The First thing I want to talk about is information theory, so if you need to predict an even is possible or not, the most straight forward way is you could use the history data to get its probability distribution P(X) depend on the value x. . So, if right now we want to evaluate the information content of x, we should find a quantify h(x) that is a monotonic function of the probability  P(X) that could expresses the information content. The way we could find that h(x) is, we need to have two events x and y that are unrelated with each other and then the information gain from observing both of them should be the sum of the information gained from each of them separately. so the h(x, y) = h(x) + h(y) and P(x, y) = p(x)p(y). The we could get $h(x) = -log_{2}p(x)$ And you could find that the h(x) is actually represent the “bits”. Now, suppose that a sender wishes to transmit the value of a random variable to a receiver. The average amount of information that they transmit in the process is obtained by taking the expectation of h(x) with respect to the distribution p(x) and is given by $H[x] = - sum_{x}p(x)log_{2}p(x)$. This important quantity is called the entropy of the random variable x. Consider a random variable x having 8 possible states and each of which is equally likely. In order to communicate the value of x to a receiver, we would need to reansmit a message of length 3 bits and the entropy is $H[x] = -8 * \frac{1}{8}log_{2}\frac{1}{8} = 3 bits$. Furthermore, if we have 8 possible states{a, b, c, d, e, f, g, h} for following strings: 0, 10, 110, 1110, 111100, .

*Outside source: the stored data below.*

-- ==== Sys2Proof/Machine/Intake.lean ====
section
/-! DEFINITION. Chapter 2: plan intake, its validation, acceptance, refusal and withdrawals. -/

namespace Sys2Proof.Machine

/-- The state of a plan slot; none beyond the configured count. -/
def State.slotState (s : State) (i : Nat) : Option SlotState := s.plan.slots[i]?

/-- A plan slot's state is replaced. -/
def State.putSlot (s : State) (i : Nat) (x : SlotState) : State :=
  s.setPlan { s.plan with slots := s.plan.slots.set i x }

/-- The statement copy an entry belongs to (2.3). -/
def PlanEntry.copy (e : PlanEntry) : Copy := ⟨e.statement, e.opening⟩

/-- What an entry's disposition record carries (R172). -/
def PlanEntry.disposition (e : PlanEntry) : Disposition := ⟨e.sequence, e.statement, e.k, e.slot⟩

/-- A commit event for a slot (R20). -/
def State.takeCommit (s : State) (i : Nat) : State :=
  if s.slotState i = some .free then (s.putSlot i .pending).ask (.planFetch i) else s

/-! ## Validation (R24 to R29) -/

/-- Check 1 passes (R26). -/
def sequencePasses (p : PlanIntake) (r : PlanRecord) : Bool :=
  decide (p.lastAccepted < r.sequence) && p.lastAccepted != 0xFFFFFFFF

/-- Check 2 passes (R27). -/
def fieldsPass (r : PlanRecord) : Bool :=
  within 1 4 r.tray && within 0 3 r.media && r.statement != 0 && within 1 1023 r.k && within 1 1023 r.n
    && decide (r.k ≤ r.n)

/-- Check 3 passes (R27): SIMPLEX without a back buffer, or DUPLEX with both. -/
def sidesPass (r : PlanRecord) : Bool :=
  (r.sides == 1 && !isNamed r.back) || (r.sides == 2 && isNamed r.front && isNamed r.back)

/-- How many references the record would add to a buffer (R28). -/
def PlanRecord.references (r : PlanRecord) (b : Nat) : Nat :=
  (if r.front = b then 1 else 0) + (if r.back = b then 1 else 0)

/-- Check 4 passes for one buffer field (R28). -/
def bufferPasses (s : State) (r : PlanRecord) (n : Nat) : Bool :=
  !isNamed n ||
    match bufferField n with
    | none => false
    | some b =>
      decide (n < s.bufferCount) && (s.buffer b).state == .held && decide ((s.buffer b).count + r.references n ≤ 255)

/-- Check 5 passes for one buffer field named for a side (R28). -/
def identityPasses (s : State) (r : PlanRecord) (n : Nat) (side : TagSide) : Bool :=
  !isNamed n ||
    match bufferField n with
    | none => false
    | some b => (s.buffer b).persistent || (s.buffer b).tag == some ⟨r.statement, r.k, side⟩

/-- Check 6 passes (R29). -/
def continuityPasses (p : PlanIntake) (r : PlanRecord) : Bool :=
  match p.tail with
  | none => r.k == 1
  | some t => decide (1 < r.k) && t.statement == r.statement && t.k + 1 == r.k && t.n == r.n

/-- The code of the first check a record fails (R24, R25). -/
def State.planRefusal (s : State) (r : PlanRecord) : Option PlanRefusal :=
  if !sequencePasses s.plan r then some .sequence
  else if !fieldsPass r then some .field
  else if !sidesPass r then some .sides
  else if !(bufferPasses s r r.front && bufferPasses s r r.back) then some .buffer
  else if !(identityPasses s r r.front .front && identityPasses s r r.back .back) then some .identity
  else if !continuityPasses s.plan r then some .continuity
  else none

/-! ## Acceptance (R31, R32) -/

/-- The configured accumulator capacity; 0 while no configuration is in force. -/
def State.accumulatorCapacity (s : State) : Nat :=
  match s.config with
  | some c => c.accumulatorCapacity
  | none => 0

/-- The plan entry an accepted record becomes (R31). -/
def State.entryOf (s : State) (r : PlanRecord) (slot : Nat) : PlanEntry where
  sequence := r.sequence
  statement := r.statement
  k := r.k
  n := r.n
  tray := Fin.ofNat 4 (r.tray - 1)
  media := Fin.ofNat 4 r.media
  sides := if r.sides = 2 then .duplex else .simplex
  front := bufferField r.front
  back := bufferField r.back
  breakFlag := r.breakFlag
  opening := match s.plan.tail with
    | none => r.sequence
    | some t => t.opening
  mode := if r.n ≤ s.accumulatorCapacity then .set else .direct
  slot := slot

/-- The continuity tail after the acceptance of an entry (R32). -/
def tailAfter (e : PlanEntry) : Option Tail :=
  if e.k < e.n then some ⟨e.statement, e.k, e.n, e.opening⟩ else none

/-- An accepted record becomes a plan entry (R31). -/
def State.acceptRecord (s : State) (r : PlanRecord) (slot : Nat) : State :=
  let e := s.entryOf r slot
  let s1 := (s.addReference e.front).addReference e.back
  let s2 := s1.setPlan
    { s1.plan with queue := s1.plan.queue ++ [e], lastAccepted := e.sequence, tail := tailAfter e }
  (s2.putSlot slot .taken).ask (.planWrite slot .taken)

/-- The slot state when the agent's write of a commit word completes (R22). -/
def State.answerWritten (s : State) (i : Nat) : PlanAnswer → State
  | .taken => s
  | .refused _ => s.putSlot i .free
  | .released => s.putSlot i .free

/-! ## Withdrawal (R35 to R37) -/

/-- An entry that has left the queue is disposed of as WITHDRAWN (R35). -/
def State.disposeWithdrawn (s : State) (e : PlanEntry) : State :=
  (s.dropSides false e.front e.back).record (.withdrawn e.disposition)

/-- Entries are disposed of in their order, which is that of increasing sequence (R33). -/
def State.disposeAll (s : State) : List PlanEntry → State
  | [] => s
  | e :: es => (s.disposeWithdrawn e).disposeAll es

/-- A withdrawal by sequence (R35), the cut of a copy apart. -/
def State.withdrawFrom (s : State) (q : Nat) : State :=
  let gone := s.plan.queue.filter (fun e => decide (q ≤ e.sequence))
  let s1 := s.setPlan
    { s.plan with
      queue := s.plan.queue.filter (fun e => !decide (q ≤ e.sequence))
      tail := if gone.any (fun e => e.sequence == s.plan.lastAccepted) then none else s.plan.tail }
  s1.disposeAll gone

/-- The tail names a copy. -/
def tailNames (t : Option Tail) (c : Copy) : Bool :=
  match t with
  | none => false
  | some t => t.statement == c.statement && t.opening == c.opening

/-- A withdrawal by copy (R37). -/
def State.withdrawCopy (s : State) (c : Copy) : State :=
  let gone := s.plan.queue.filter (fun e => e.copy == c)
  let s1 := s.setPlan
    { s.plan with
      queue := s.plan.queue.filter (fun e => !(e.copy == c))
      tail := if tailNames s.plan.tail c then none else s.plan.tail }
  s1.disposeAll gone

end Sys2Proof.Machine
end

So we have the ideal of entropy, then let’s see the other kind of differential entropy. When we minimize the value x and give a quantity $ln\Delta$, which diverges in the limit $\Delta \rightarrow 0$. For a density defined over multiple continuous variables, denoted collectively by the vector x, the different entropy is given by $H[x] = - \int p(x)lnp(x)d_{x}$ which denote the fact that to specify a continuous variable very precisely requires a large number of bits.

Support we have a joint distribution P(x, y) from which we draw pair of values of x and y. If a value of x is already know, then the additional information needed to specify the corresponding value of y is given by $-lnp(Y|X)$. Thus the average additional information needed to specify y can be written as $H[y|x] = sum_{x\in \textup{x}, y\in \textup{y}}p(x,y)log \frac{p(x)}{p(x,y)}$ which called the conditional entropy of y given x. It’s easily seen, using the product rule, that the conditional entropy satisfies the relation: H[x,y] = H[y|x] + H[x]